(Saved entries)
_ _ _
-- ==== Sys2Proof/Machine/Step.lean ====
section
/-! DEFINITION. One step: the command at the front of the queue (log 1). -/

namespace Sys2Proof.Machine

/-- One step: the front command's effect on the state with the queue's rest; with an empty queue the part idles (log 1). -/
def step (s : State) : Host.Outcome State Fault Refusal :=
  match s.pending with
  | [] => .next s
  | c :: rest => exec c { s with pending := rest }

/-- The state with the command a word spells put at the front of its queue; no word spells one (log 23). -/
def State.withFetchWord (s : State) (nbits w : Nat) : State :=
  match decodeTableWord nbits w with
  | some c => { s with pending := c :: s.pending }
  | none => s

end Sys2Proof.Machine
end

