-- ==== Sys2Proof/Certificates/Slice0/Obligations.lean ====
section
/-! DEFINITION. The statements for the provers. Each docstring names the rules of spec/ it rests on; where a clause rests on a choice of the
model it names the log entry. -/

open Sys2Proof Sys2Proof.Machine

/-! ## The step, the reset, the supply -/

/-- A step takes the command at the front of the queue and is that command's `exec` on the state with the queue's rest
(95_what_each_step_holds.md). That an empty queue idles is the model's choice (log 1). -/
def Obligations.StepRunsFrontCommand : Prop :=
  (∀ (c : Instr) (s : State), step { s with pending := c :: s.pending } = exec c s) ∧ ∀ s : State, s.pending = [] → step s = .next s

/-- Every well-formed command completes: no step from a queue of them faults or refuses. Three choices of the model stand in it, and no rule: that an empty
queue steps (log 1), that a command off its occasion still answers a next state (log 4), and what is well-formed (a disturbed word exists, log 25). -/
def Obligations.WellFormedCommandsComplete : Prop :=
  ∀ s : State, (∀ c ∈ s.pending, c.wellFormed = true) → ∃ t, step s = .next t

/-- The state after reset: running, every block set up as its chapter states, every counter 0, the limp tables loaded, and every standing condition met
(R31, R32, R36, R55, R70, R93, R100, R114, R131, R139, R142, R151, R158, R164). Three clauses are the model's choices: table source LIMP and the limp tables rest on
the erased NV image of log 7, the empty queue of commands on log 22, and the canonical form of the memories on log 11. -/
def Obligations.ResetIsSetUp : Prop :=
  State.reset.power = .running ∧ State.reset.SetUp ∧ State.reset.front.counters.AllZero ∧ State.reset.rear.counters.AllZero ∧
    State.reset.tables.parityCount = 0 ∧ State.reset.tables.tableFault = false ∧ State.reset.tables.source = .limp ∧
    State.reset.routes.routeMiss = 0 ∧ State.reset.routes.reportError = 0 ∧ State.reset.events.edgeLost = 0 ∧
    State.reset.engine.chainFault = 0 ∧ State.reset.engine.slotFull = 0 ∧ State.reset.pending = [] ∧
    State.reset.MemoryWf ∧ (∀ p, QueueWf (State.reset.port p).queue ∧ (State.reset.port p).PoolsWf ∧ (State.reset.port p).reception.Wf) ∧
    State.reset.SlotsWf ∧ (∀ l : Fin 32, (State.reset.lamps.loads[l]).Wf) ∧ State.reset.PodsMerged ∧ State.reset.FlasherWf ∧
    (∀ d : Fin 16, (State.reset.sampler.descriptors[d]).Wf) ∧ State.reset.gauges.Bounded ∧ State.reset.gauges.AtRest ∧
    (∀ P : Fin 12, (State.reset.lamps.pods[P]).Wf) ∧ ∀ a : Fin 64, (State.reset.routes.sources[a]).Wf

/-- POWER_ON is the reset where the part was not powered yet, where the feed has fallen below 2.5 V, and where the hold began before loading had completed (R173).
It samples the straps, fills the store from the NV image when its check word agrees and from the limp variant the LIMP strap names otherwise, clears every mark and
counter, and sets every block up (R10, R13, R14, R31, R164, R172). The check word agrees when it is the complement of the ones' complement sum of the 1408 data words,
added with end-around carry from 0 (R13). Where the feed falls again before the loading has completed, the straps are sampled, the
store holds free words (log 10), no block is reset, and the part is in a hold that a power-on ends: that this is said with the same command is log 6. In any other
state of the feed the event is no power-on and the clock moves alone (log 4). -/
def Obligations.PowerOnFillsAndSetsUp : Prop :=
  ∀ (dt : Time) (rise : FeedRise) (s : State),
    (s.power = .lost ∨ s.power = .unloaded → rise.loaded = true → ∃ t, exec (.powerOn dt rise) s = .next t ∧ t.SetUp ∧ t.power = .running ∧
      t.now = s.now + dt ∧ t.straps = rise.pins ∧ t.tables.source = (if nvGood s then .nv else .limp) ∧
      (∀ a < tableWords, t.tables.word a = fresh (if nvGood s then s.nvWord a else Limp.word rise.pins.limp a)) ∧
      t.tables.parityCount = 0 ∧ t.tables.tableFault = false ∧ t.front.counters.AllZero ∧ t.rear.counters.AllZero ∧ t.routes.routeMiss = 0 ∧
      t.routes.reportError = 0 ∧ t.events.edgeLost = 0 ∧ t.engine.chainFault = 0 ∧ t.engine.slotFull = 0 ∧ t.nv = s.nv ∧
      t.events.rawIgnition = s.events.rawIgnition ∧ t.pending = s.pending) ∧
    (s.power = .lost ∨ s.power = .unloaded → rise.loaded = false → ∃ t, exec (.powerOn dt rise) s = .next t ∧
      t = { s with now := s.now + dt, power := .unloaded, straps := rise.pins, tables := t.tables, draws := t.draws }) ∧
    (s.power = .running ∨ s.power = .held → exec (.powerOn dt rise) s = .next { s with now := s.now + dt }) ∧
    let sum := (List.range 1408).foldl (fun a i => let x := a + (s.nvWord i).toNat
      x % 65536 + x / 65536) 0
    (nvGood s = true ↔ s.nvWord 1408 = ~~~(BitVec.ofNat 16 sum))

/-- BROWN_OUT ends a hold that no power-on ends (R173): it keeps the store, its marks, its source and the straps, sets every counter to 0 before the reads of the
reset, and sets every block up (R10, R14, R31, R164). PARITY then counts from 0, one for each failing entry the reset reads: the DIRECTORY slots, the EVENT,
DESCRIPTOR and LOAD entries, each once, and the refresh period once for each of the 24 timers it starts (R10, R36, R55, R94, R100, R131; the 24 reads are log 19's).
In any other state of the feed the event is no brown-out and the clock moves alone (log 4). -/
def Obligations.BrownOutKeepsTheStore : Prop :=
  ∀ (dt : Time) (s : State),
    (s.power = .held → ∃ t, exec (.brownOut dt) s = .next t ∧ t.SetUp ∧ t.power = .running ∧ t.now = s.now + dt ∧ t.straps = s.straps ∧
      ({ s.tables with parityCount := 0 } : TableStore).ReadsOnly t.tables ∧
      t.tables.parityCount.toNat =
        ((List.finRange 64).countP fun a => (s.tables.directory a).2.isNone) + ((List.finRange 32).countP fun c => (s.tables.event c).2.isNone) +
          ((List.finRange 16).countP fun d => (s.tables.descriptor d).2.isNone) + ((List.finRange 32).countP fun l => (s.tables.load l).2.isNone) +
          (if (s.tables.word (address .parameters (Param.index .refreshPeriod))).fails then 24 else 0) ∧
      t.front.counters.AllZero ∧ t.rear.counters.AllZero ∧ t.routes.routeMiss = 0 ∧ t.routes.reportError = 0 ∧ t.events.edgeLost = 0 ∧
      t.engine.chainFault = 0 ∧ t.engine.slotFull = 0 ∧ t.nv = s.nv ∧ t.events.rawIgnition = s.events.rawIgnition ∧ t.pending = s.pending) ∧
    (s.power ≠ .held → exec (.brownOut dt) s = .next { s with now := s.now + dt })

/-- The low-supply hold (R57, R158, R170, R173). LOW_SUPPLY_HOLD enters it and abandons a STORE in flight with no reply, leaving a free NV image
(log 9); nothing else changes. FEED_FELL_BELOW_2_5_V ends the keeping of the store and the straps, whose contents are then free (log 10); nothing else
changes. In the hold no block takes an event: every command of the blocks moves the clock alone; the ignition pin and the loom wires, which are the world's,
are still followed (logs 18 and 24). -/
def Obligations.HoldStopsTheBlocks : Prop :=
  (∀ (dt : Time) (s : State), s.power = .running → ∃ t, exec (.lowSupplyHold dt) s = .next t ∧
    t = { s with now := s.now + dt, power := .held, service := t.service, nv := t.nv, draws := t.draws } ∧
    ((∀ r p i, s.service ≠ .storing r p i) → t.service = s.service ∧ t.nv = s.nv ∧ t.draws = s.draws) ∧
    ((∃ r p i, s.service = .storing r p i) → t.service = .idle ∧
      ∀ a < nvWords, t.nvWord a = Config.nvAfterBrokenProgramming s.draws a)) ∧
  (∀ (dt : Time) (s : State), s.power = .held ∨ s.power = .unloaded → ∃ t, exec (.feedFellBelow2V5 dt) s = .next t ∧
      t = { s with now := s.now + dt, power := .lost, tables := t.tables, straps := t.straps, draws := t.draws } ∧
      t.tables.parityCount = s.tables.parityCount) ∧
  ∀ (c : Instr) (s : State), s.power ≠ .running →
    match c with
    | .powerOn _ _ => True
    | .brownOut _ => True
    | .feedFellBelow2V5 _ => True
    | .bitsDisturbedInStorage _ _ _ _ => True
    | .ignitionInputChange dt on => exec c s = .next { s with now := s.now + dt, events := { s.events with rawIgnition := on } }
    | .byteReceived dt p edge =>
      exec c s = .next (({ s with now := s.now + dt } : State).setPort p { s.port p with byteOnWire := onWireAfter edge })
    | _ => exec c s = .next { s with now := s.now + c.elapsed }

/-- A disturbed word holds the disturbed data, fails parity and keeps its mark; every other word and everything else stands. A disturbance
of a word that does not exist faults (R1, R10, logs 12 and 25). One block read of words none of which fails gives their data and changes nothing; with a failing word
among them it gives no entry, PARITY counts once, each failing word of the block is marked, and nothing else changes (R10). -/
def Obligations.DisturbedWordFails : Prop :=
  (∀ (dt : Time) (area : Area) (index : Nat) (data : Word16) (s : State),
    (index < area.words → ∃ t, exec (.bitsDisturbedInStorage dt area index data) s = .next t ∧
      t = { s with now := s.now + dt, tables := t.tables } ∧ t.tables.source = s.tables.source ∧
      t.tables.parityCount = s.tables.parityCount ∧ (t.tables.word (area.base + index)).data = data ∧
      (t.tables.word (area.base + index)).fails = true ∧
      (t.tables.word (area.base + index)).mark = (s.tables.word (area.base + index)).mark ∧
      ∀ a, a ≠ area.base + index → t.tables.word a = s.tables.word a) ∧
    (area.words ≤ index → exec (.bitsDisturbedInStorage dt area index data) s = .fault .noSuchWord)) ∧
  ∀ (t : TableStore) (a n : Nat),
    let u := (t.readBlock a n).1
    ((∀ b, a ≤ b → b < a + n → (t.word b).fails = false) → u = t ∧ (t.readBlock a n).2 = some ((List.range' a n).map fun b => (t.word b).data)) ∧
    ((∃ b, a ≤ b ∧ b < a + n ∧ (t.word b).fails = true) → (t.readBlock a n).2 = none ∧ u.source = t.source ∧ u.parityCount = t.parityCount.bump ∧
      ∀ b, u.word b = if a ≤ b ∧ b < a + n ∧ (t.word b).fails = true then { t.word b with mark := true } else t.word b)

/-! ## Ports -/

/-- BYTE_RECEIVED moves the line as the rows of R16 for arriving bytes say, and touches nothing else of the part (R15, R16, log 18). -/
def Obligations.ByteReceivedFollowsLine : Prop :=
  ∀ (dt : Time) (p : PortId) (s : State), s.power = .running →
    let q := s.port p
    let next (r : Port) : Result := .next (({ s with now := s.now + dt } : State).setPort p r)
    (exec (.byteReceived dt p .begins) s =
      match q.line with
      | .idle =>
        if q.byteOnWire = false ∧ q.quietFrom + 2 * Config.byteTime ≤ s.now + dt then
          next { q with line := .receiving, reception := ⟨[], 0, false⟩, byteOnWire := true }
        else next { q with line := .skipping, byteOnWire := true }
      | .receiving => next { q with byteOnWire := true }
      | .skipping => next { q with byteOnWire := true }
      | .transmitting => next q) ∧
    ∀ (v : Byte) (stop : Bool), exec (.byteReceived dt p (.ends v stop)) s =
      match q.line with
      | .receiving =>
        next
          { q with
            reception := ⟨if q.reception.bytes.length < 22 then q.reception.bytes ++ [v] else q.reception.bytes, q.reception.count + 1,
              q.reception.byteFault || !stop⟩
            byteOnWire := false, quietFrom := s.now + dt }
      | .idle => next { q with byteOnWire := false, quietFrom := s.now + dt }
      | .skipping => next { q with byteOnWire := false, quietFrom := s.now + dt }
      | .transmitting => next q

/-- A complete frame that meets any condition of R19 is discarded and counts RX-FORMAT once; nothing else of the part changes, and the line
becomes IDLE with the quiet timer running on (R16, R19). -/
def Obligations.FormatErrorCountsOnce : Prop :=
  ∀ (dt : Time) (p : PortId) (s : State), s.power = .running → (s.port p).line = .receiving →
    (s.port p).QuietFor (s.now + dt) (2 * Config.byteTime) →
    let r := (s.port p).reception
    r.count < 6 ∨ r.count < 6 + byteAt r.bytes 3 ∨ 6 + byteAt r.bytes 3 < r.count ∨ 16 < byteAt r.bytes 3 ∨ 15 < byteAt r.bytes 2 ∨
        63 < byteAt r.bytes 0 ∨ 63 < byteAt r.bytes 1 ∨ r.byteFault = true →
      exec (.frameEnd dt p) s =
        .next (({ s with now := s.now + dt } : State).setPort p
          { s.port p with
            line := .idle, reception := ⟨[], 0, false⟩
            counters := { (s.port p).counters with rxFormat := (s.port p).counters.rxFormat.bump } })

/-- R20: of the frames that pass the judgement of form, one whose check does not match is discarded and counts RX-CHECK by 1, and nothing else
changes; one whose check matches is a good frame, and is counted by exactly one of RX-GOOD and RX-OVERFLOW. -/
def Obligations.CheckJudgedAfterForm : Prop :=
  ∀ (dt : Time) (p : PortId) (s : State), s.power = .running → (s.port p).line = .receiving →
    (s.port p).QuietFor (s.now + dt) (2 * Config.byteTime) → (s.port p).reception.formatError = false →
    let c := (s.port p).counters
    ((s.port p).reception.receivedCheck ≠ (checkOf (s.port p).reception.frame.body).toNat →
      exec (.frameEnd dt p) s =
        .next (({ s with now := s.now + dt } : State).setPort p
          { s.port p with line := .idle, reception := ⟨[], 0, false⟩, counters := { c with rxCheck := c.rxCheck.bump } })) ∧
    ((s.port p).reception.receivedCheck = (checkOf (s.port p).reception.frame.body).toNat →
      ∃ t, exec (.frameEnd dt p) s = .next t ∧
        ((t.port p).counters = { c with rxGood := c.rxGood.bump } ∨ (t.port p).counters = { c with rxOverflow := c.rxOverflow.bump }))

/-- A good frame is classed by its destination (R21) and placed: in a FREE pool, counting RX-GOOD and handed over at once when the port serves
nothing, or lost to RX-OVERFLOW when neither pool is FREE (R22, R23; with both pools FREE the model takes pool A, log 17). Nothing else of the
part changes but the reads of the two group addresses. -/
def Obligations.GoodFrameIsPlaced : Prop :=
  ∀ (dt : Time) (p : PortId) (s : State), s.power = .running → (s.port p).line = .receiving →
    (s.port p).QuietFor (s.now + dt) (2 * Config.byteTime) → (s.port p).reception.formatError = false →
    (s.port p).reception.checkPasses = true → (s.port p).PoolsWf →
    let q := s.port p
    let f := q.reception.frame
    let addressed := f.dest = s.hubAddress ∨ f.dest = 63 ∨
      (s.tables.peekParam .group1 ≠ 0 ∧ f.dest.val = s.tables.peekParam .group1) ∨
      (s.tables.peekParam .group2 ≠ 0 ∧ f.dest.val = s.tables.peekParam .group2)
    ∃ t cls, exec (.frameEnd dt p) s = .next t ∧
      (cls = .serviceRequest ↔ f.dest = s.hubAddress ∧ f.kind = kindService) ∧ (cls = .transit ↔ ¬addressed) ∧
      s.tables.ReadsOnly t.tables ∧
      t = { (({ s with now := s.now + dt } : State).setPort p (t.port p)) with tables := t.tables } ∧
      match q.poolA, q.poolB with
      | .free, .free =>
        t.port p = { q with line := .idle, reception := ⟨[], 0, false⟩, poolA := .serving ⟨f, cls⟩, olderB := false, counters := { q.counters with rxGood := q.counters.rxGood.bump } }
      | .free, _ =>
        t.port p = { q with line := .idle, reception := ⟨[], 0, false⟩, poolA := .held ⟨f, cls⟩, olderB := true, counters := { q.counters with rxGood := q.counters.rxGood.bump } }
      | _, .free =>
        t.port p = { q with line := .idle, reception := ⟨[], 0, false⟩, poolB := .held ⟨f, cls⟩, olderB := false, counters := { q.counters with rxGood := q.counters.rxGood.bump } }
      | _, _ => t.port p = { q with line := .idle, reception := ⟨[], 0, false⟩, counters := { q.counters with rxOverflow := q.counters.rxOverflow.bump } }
_ _ _
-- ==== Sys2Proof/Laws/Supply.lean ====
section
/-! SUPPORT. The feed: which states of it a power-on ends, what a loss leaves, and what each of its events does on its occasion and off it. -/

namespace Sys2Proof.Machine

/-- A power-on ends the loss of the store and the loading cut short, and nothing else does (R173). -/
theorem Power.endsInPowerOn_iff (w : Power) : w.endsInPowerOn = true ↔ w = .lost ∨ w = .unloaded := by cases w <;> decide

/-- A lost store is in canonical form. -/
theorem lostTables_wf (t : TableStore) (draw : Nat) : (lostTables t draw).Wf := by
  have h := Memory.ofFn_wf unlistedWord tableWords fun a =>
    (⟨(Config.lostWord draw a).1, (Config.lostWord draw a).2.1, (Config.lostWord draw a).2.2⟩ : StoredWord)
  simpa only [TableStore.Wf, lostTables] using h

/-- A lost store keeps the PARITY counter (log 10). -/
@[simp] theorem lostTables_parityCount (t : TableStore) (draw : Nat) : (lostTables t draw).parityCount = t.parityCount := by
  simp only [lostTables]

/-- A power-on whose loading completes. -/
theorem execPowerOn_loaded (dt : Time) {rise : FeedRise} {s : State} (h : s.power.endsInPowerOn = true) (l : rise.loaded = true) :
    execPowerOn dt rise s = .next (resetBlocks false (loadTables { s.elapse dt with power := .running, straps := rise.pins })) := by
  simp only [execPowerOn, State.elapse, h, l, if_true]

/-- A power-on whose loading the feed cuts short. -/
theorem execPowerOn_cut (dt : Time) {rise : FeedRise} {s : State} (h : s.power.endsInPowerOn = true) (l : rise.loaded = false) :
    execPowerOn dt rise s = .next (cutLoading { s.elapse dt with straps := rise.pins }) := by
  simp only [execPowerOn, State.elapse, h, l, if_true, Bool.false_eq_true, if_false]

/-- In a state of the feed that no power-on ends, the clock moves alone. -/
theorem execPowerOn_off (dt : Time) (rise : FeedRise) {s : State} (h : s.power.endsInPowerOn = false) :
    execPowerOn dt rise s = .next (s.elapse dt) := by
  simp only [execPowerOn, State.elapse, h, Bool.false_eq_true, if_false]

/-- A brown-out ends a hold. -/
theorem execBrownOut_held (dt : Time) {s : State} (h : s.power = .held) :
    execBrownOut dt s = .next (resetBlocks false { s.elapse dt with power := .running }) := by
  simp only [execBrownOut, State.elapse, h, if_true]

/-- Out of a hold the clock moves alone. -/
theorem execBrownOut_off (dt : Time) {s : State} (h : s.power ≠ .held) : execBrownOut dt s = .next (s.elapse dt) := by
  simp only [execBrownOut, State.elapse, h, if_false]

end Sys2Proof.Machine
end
_ _ _
:: Work order ::
A single number is asked for: how many lines in the entries above hold the string "byteFault".

:: Written reply ::
2